**RECORD EXTRACTS**:
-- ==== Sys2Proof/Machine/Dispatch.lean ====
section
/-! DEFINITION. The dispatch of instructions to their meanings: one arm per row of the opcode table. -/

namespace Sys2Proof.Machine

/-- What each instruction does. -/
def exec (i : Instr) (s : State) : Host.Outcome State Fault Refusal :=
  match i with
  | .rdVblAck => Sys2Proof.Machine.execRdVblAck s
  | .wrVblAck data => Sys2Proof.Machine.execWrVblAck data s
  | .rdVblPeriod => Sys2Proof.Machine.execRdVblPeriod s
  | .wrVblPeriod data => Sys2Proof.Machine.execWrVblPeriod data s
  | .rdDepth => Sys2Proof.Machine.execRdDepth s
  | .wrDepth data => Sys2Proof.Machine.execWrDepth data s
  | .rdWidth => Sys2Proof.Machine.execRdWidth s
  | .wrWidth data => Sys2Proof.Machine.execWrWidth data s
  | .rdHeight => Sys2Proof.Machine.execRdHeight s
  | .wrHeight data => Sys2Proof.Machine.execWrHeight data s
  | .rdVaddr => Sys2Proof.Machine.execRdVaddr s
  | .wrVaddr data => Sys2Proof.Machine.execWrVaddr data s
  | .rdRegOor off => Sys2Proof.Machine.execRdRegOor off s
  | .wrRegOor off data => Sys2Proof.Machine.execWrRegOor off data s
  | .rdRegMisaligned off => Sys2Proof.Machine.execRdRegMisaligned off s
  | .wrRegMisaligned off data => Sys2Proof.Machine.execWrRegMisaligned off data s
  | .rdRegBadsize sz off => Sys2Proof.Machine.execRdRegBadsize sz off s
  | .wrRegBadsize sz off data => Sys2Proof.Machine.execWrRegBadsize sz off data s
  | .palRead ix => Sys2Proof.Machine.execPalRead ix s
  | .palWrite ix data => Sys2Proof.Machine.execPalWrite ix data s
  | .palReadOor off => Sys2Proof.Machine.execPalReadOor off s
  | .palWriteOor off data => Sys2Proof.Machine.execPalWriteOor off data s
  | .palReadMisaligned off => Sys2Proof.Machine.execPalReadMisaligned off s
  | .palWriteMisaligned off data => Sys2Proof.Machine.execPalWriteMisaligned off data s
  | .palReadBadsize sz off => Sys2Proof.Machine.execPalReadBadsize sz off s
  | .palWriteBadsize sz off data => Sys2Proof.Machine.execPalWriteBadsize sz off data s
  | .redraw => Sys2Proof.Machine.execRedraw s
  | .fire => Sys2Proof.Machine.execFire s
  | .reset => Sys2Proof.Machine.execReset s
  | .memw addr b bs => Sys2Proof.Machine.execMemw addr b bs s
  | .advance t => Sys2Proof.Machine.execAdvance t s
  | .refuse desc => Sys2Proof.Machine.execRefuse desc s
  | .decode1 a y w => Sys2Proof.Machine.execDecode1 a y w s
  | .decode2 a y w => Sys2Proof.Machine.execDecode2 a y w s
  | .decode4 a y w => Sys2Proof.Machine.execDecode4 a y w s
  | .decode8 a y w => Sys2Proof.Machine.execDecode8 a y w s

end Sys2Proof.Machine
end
--
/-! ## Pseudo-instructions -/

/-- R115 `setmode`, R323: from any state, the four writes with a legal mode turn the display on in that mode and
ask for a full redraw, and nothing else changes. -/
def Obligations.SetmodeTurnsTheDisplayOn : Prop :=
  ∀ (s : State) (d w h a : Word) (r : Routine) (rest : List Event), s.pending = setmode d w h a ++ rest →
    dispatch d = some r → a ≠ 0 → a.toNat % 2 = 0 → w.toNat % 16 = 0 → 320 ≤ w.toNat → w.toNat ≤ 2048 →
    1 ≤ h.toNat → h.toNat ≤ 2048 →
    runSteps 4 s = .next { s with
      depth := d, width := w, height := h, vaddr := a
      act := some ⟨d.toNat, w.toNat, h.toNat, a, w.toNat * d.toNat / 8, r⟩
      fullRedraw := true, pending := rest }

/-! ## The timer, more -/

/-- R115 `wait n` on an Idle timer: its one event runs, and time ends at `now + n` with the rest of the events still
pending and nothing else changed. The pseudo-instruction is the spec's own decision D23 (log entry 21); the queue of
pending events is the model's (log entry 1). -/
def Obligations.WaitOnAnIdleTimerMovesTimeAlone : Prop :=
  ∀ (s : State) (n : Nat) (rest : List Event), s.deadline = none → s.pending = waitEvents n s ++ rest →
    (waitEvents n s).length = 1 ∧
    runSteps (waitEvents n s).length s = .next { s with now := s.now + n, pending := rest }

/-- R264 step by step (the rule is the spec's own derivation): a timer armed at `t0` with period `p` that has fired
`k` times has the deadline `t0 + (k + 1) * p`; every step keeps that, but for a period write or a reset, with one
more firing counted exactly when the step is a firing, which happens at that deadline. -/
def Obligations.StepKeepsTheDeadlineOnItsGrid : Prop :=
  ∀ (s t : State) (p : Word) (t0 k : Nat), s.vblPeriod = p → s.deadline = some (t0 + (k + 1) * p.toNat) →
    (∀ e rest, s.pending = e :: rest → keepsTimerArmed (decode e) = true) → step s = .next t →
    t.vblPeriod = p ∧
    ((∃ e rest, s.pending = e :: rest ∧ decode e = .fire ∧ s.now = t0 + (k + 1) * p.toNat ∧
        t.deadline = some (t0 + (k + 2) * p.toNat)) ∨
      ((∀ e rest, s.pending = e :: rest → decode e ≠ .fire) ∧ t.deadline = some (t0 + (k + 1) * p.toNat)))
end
...
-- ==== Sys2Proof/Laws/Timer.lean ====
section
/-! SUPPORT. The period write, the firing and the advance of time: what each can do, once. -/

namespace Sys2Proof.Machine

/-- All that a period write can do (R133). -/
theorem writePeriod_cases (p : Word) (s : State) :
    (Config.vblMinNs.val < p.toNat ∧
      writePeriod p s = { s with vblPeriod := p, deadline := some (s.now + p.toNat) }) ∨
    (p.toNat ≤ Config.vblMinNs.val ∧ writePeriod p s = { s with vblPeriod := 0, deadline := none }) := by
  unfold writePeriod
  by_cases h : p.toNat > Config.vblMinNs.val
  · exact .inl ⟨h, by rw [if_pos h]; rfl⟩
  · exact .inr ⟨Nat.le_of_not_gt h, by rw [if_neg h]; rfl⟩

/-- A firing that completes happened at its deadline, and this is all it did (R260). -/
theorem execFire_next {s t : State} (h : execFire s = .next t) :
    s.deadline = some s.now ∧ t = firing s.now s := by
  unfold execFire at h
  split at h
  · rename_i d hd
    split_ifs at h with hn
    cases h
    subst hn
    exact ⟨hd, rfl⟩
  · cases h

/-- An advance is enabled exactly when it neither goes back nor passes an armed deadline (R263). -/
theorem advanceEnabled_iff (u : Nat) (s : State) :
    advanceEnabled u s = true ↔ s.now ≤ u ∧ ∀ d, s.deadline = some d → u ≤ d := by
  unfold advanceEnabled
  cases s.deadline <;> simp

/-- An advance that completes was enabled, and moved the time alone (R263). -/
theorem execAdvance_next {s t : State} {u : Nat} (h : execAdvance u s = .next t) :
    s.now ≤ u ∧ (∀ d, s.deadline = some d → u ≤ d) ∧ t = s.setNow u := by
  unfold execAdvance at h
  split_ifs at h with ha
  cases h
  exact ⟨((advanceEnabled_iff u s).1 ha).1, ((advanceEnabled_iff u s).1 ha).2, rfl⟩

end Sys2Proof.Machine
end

**TO DO**: The stretch of entries above that starts with the line containing "[if_pos h]; rfl⟩" and goes on through the line containing "cases s.deadline <;> simp" is to be transcribed exactly, and no other line is to be transcribed.

**WRITTEN SOLUTION**:
  · exact .inl ⟨h, by rw [if_pos h]; rfl⟩
  · exact .inr ⟨Nat.le_of_not_gt h, by rw [if_neg h]; rfl⟩

/-- A firing that completes happened at its deadline, and this is all it did (R260). -/
theorem execFire_next {s t : State} (h : execFire s = .next t) :
    s.deadline = some s.now ∧ t = firing s.now s := by
  unfold execFire at h
  split at h
  · rename_i d hd
    split_ifs at h with hn
    cases h
    subst hn
    exact ⟨hd, rfl⟩
  · cases h

/-- An advance is enabled exactly when it neither goes back nor passes an armed deadline (R263). -/
theorem advanceEnabled_iff (u : Nat) (s : State) :
    advanceEnabled u s = true ↔ s.now ≤ u ∧ ∀ d, s.deadline = some d → u ≤ d := by
  unfold advanceEnabled
  cases s.deadline <;> simp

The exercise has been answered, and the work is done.